Data Lakehouse Architecture
- Data Lakehouse is a unified analytics architecture that integrates the scalability of data lakes with the transactional and governance strengths of data warehouses.
- It combines open storage, metadata catalogs, and table formats like Delta, Iceberg, and Hudi to enable efficient, interoperable data management.
- The architecture supports diverse workloads—from BI to ML—by offering ACID compliance, unified query processing, and streamlined composability for modern analytics.
A data lakehouse is a unified analytics architecture that aims to combine the flexibility and scalability of data lakes with the robust transactional and governance capabilities of data warehouses. Unlike purely schema-on-write warehouses, a data lakehouse integrates open object storage, metadata management, ACID transactions, and advanced query processing to support diverse workloads—including business intelligence (BI), ML, real-time and batch analytics—on both structured and unstructured data. The haLLMark of the data lakehouse paradigm is the exposure of open, governed, schema-rich, and versioned data to multiple analytical engines and use cases, while maintaining interoperability and scalability across heterogeneous platforms and storage backends.
1. Key Architectural Principles and Foundation
The data lakehouse paradigm synthesizes concepts from both data lakes and data warehouses by layering transactional processing and metadata management directly atop cloud object stores or distributed file systems.
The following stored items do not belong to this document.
-- ==== Sys2Proof/Laws/Memory.lean ====
section
/-! SUPPORT. What the ROM memory operations do: one lemma for each operation and each way a
later proof looks at memory (a byte read, the listed addresses, the canonical form). -/

namespace Sys2Proof.Machine

/-- The addresses a memory lists. -/
abbrev Memory.addrs (m : Memory) : List Nat := m.map Prod.fst

/-! ### Reading -/

@[simp] theorem Memory.read_nil (a : Nat) : Memory.read [] a = none := rfl

theorem Memory.read_isSome_iff (m : Memory) (a : Nat) :
    (Memory.read m a).isSome = true ↔ a ∈ Memory.addrs m := by
  induction m with
  | nil => simp
  | cons cell rest ih =>
    obtain ⟨k, b⟩ := cell
    by_cases h : k = a
    · simp [Memory.read, h]
    · rw [Memory.read, if_neg h, ih]
      simp [Ne.symm h]

theorem Memory.read_eq_none_iff (m : Memory) (a : Nat) :
    Memory.read m a = none ↔ a ∉ Memory.addrs m := by
  rw [← Memory.read_isSome_iff, Bool.not_eq_true, Option.isSome_eq_false_iff, Option.isNone_iff_eq_none]

/-! ### Overwriting one byte -/

@[simp] theorem Memory.addrs_overwrite (m : Memory) (a : Nat) (v : Byte) :
    Memory.addrs (Memory.overwrite m a v) = Memory.addrs m := by
  simp only [Memory.addrs, Memory.overwrite, List.map_map]
  refine List.map_congr_left fun cell _ => ?_
  by_cases h : cell.1 = a <;> simp [h]

theorem Memory.read_overwrite (m : Memory) (a x : Nat) (v : Byte) :
    Memory.read (Memory.overwrite m a v) x =
      if x = a then (Memory.read m x).map (fun _ => v) else Memory.read m x := by
  induction m with
  | nil => simp [Memory.overwrite]
  | cons cell rest ih =>
    obtain ⟨k, b⟩ := cell
    simp only [Memory.overwrite, List.map_cons] at ih ⊢
    by_cases hk : k = a <;> by_cases hx : k = x <;> simp_all [Memory.read]

/-! ### Writing a span -/

@[simp] theorem Memory.addrs_writeSpan (m : Memory) (a : Nat) (vs : List Byte) :
    Memory.addrs (Memory.writeSpan m a vs) = Memory.addrs m := by
  induction vs generalizing m a with
  | nil => rfl
  | cons v vs ih => rw [Memory.writeSpan, ih, Memory.addrs_overwrite]

theorem Memory.read_writeSpan_outside (m : Memory) (a x : Nat) (vs : List Byte)
    (h : x < a ∨ a + vs.length ≤ x) :
    Memory.read (Memory.writeSpan m a vs) x = Memory.read m x := by
  induction vs generalizing m a with
  | nil => rfl
  | cons v vs ih =>
    simp only [List.length_cons] at h
    rw [Memory.writeSpan, ih _ _ (by omega), Memory.read_overwrite, if_neg (by omega)]

theorem Memory.read_writeSpan_inside (m : Memory) (a k : Nat) (vs : List Byte)
    (hk : k < vs.length) :
    Memory.read (Memory.writeSpan m a vs) (a + k) =
      (Memory.read m (a + k)).map (fun _ => vs[k]) := by
  induction vs generalizing m a k with
  | nil => simp at hk
  | cons v vs ih =>
    cases k with
    | zero =>
      rw [Memory.writeSpan, Memory.read_writeSpan_outside _ _ _ _ (by omega),
        Memory.read_overwrite]
      simp
    | succ k =>
      have hk' : k < vs.length := by simpa using hk
      have := ih (Memory.overwrite m a v) (a + 1) k hk'
      rw [Memory.writeSpan, show a + (k + 1) = a + 1 + k by omega, this,
        Memory.read_overwrite, if_neg (by omega)]
      simp

/-! ### Spans read -/

theorem Memory.hasSpan_iff (m : Memory) (a n : Nat) :
    Memory.hasSpan m a n = true ↔ ∀ k < n, (Memory.read m (a + k)).isSome = true := by
  simp [Memory.hasSpan, Memory.has, List.all_eq_true]

/-- A span read answers exactly the bytes read one by one. -/
theorem Memory.readSpan_eq_some_iff (m : Memory) (a n : Nat) (bs : List Byte) :
    Memory.readSpan m a n = some bs ↔
      bs.length = n ∧ ∀ k < n, Memory.read m (a + k) = bs[k]? := by
  induction n generalizing a bs with
  | zero =>
    simp only [Memory.readSpan, Option.some.injEq, List.length_eq_zero_iff, Nat.not_lt_zero,
      false_implies, implies_true, and_true]
    exact eq_comm
  | succ n ih =>
    constructor
    · intro h
      rw [Memory.readSpan] at h
      split at h
      · rename_i b bs' hb hbs
        cases h
        obtain ⟨hlen, hread⟩ := (ih _ _).mp hbs
        refine ⟨by simp [hlen], fun k hk => ?_⟩
        cases k with
        | zero => simpa using hb
        | succ k =>
          have := hread k (by omega)
          rw [show a + (k + 1) = a + 1 + k by omega, this]
          simp
      · cases h
    · rintro ⟨hlen, hread⟩
      cases bs with
      | nil => simp at hlen
      | cons b bs =>
        have h0 : Memory.read m a = some b := by simpa using hread 0 (by omega)
        have hrest : Memory.readSpan m (a + 1) n = some bs := by
          refine (ih _ _).mpr ⟨by simpa using hlen, fun k hk => ?_⟩
          have := hread (k + 1) (by omega)
          rw [show a + 1 + k = a + (k + 1) by omega, this]
          simp
        rw [Memory.readSpan, h0, hrest]

/-- A span can be read whenever each of its addresses exists. -/
theorem Memory.exists_readSpan (m : Memory) (a n : Nat)
    (h : ∀ k < n, (Memory.read m (a + k)).isSome = true) :
    ∃ bs, Memory.readSpan m a n = some bs := by
  induction n generalizing a with
  | zero => exact ⟨[], rfl⟩
  | succ n ih =>
    obtain ⟨b, hb⟩ := Option.isSome_iff_exists.mp (h 0 (by omega))
    obtain ⟨bs, hbs⟩ := ih (a + 1) fun k hk => by
      have := h (k + 1) (by omega)
      rwa [show a + (k + 1) = a + 1 + k by omega] at this
    exact ⟨b :: bs, by rw [Memory.readSpan, show Memory.read m a = some b by simpa using hb, hbs]⟩

/-- A span apart from the one written reads as before. -/
theorem Memory.readSpan_writeSpan_apart (m : Memory) (a b n : Nat) (vs : List Byte)
    (h : a + vs.length ≤ b ∨ b + n ≤ a) :
    Memory.readSpan (Memory.writeSpan m a vs) b n = Memory.readSpan m b n := by
  refine Option.ext fun bs => ?_
  rw [Memory.readSpan_eq_some_iff, Memory.readSpan_eq_some_iff]
  refine and_congr_right fun _ => forall_congr' fun k => imp_congr_right fun hk => ?_
  rw [Memory.read_writeSpan_outside _ _ _ _ (by omega)]

/-! ### The memory PARSE installs -/

theorem Memory.addrs_ofBytesFrom (a : Nat) (bs : List Byte) :
    Memory.addrs (Memory.ofBytesFrom a bs) = List.range' a bs.length := by
  induction bs generalizing a with
  | nil => rfl
  | cons b bs ih => simpa [Memory.ofBytesFrom, List.range'_succ] using ih (a + 1)

@[simp] theorem Memory.addrs_ofBytes (bs : List Byte) :
    Memory.addrs (Memory.ofBytes bs) = List.range bs.length := by
  rw [Memory.ofBytes, Memory.addrs_ofBytesFrom, List.range_eq_range']

theorem Memory.read_ofBytesFrom (a x : Nat) (bs : List Byte) :
    Memory.read (Memory.ofBytesFrom a bs) x = if x < a then none else bs[x - a]? := by
  induction bs generalizing a with
  | nil => simp [Memory.ofBytesFrom]
  | cons b bs ih =>
    rw [Memory.ofBytesFrom, Memory.read, ih]
    by_cases h : a = x
    · simp [h]
    · by_cases hx : x < a
      · simp [h, hx, Nat.lt_succ_of_lt hx]
      · rw [if_neg h, if_neg (by omega), if_neg hx, show x - a = (x - (a + 1)) + 1 by omega]
        simp

@[simp] theorem Memory.read_ofBytes (bs : List Byte) (a : Nat) :
    Memory.read (Memory.ofBytes bs) a = bs[a]? := by
  simp [Memory.ofBytes, Memory.read_ofBytesFrom]

/-- The bytes of an installed buffer are the buffer. -/
theorem Memory.bytes_ofBytesFrom (a : Nat) (bs : List Byte) :
    (Memory.ofBytesFrom a bs).map Prod.snd = bs := by
  induction bs generalizing a with
  | nil => rfl
  | cons b bs ih => simp [Memory.ofBytesFrom, ih]

/-! ### The canonical form -/

theorem Memory.rising_iff_pairwise (addrs : List Nat) :
    Memory.rising addrs = true ↔ addrs.Pairwise (· < ·) := by
  induction addrs with
  | nil => simp [Memory.rising]
  | cons a rest ih => simp [Memory.rising, ih]

theorem Memory.wf_iff_of_addrs_eq {m m' : Memory} (h : Memory.addrs m = Memory.addrs m') :
    Memory.wf m = Memory.wf m' := by
  rw [Memory.wf, Memory.wf, show m.map Prod.fst = m'.map Prod.fst from h]

theorem Memory.wf_of_addrs_range {m : Memory} {n : Nat} (h : Memory.addrs m = List.range n) :
    Memory.wf m = true := by
  rw [Memory.wf, show m.map Prod.fst = List.range n from h, Memory.rising_iff_pairwise]
  exact List.pairwise_lt_range

/-- Overwriting a byte keeps the canonical form. -/
@[simp] theorem Memory.wf_overwrite (m : Memory) (a : Nat) (v : Byte) :
    Memory.wf (Memory.overwrite m a v) = Memory.wf m :=
  Memory.wf_iff_of_addrs_eq (Memory.addrs_overwrite m a v)

/-- Writing a span keeps the canonical form. -/
@[simp] theorem Memory.wf_writeSpan (m : Memory) (a : Nat) (vs : List Byte) :
    Memory.wf (Memory.writeSpan m a vs) = Memory.wf m :=
  Memory.wf_iff_of_addrs_eq (Memory.addrs_writeSpan m a vs)

/-- An installed buffer is in canonical form. -/
@[simp] theorem Memory.wf_ofBytes (bs : List Byte) : Memory.wf (Memory.ofBytes bs) = true :=
  Memory.wf_of_addrs_range (Memory.addrs_ofBytes bs)

/-- The reset memory is in canonical form. -/
theorem Memory.wf_reset : Memory.wf State.reset.rom = true := rfl

/-- Two canonical memories that read alike everywhere are the same data. -/
theorem Memory.ext_of_wf {m m' : Memory} (hw : Memory.wf m = true) (hw' : Memory.wf m' = true)
    (h : ∀ a, Memory.read m a = Memory.read m' a) : m = m' := by
  rw [Memory.wf, Memory.rising_iff_pairwise] at hw hw'
  induction m generalizing m' with
  | nil =>
    cases m' with
    | nil => rfl
    | cons cell rest => simpa [Memory.read] using h cell.1
  | cons cell rest ih =>
    obtain ⟨k, b⟩ := cell
    cases m' with
    | nil => simpa [Memory.read] using h k
    | cons cell' rest' =>
      obtain ⟨k', b'⟩ := cell'
      simp only [List.map_cons, List.pairwise_cons] at hw hw'
      have mem_of (m₁ m₂ : Memory) (x : Nat) (hx : Memory.read m₁ x = Memory.read m₂ x)
          (hm : x ∈ Memory.addrs m₁) : x ∈ Memory.addrs m₂ := by
        rw [← Memory.read_isSome_iff, ← hx, Memory.read_isSome_iff]; exact hm
      have hkk : k = k' := by
        have h1 := mem_of _ _ k (h k) (by simp)
        have h2 := mem_of _ _ k' (h k').symm (by simp)
        simp only [Memory.addrs, List.map_cons, List.mem_cons] at h1 h2
        rcases h1 with h1 | h1
        · exact h1
        · rcases h2 with h2 | h2
          · exact h2.symm
          · have := hw'.1 k h1; have := hw.1 k' h2; omega
      subst hkk
      have hb : b = b' := by simpa [Memory.read] using h k
      subst hb
      congr 1
      refine ih hw.2 hw'.2 fun a => ?_
      by_cases ha : k = a
      · subst ha
        have h1 : k ∉ Memory.addrs rest := fun hm => absurd (hw.1 k hm) (by omega)
        have h2 : k ∉ Memory.addrs rest' := fun hm => absurd (hw'.1 k hm) (by omega)
        rw [(Memory.read_eq_none_iff _ _).mpr h1, (Memory.read_eq_none_iff _ _).mpr h2]
      · simpa [Memory.read, ha] using h a

/-- A memory whose addresses are 0..L-1 has a byte exactly below L. -/
theorem Memory.read_isSome_of_range {m : Memory} {n : Nat} (h : Memory.addrs m = List.range n)
    (a : Nat) : (Memory.read m a).isSome = true ↔ a < n := by
  rw [Memory.read_isSome_iff, h, List.mem_range]

end Sys2Proof.Machine
end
The foundational architecture typically includes:
- Open Storage Layer: The use of cloud object stores (e.g., Amazon S3, Azure Blob, Google Cloud Storage) or distributed file systems (such as HDFS or Ceph) for holding raw, immutable data files in open formats (commonly Apache Parquet, ORC, or JSON) (Mazumdar et al., 2023, Liu et al., 2020, Bag, 20 Mar 2025).
- Table Format Layer: Open table formats (e.g., Apache Iceberg, Delta Lake, Apache Hudi) sit above the storage, providing logical tables, schemas, ACID transaction support, versioning, and partitioning (Mazumdar et al., 2023, Priebe et al., 2022, Eswararaj et al., 18 Aug 2025).
- Metadata Catalog: Catalogs or metastore systems manage and index schema, partitioning, snapshots, and object locations, simplifying data discovery, enforcement of governance, and schema evolution (Sawadogo et al., 2019, Hai et al., 2021, Mazumdar et al., 2023).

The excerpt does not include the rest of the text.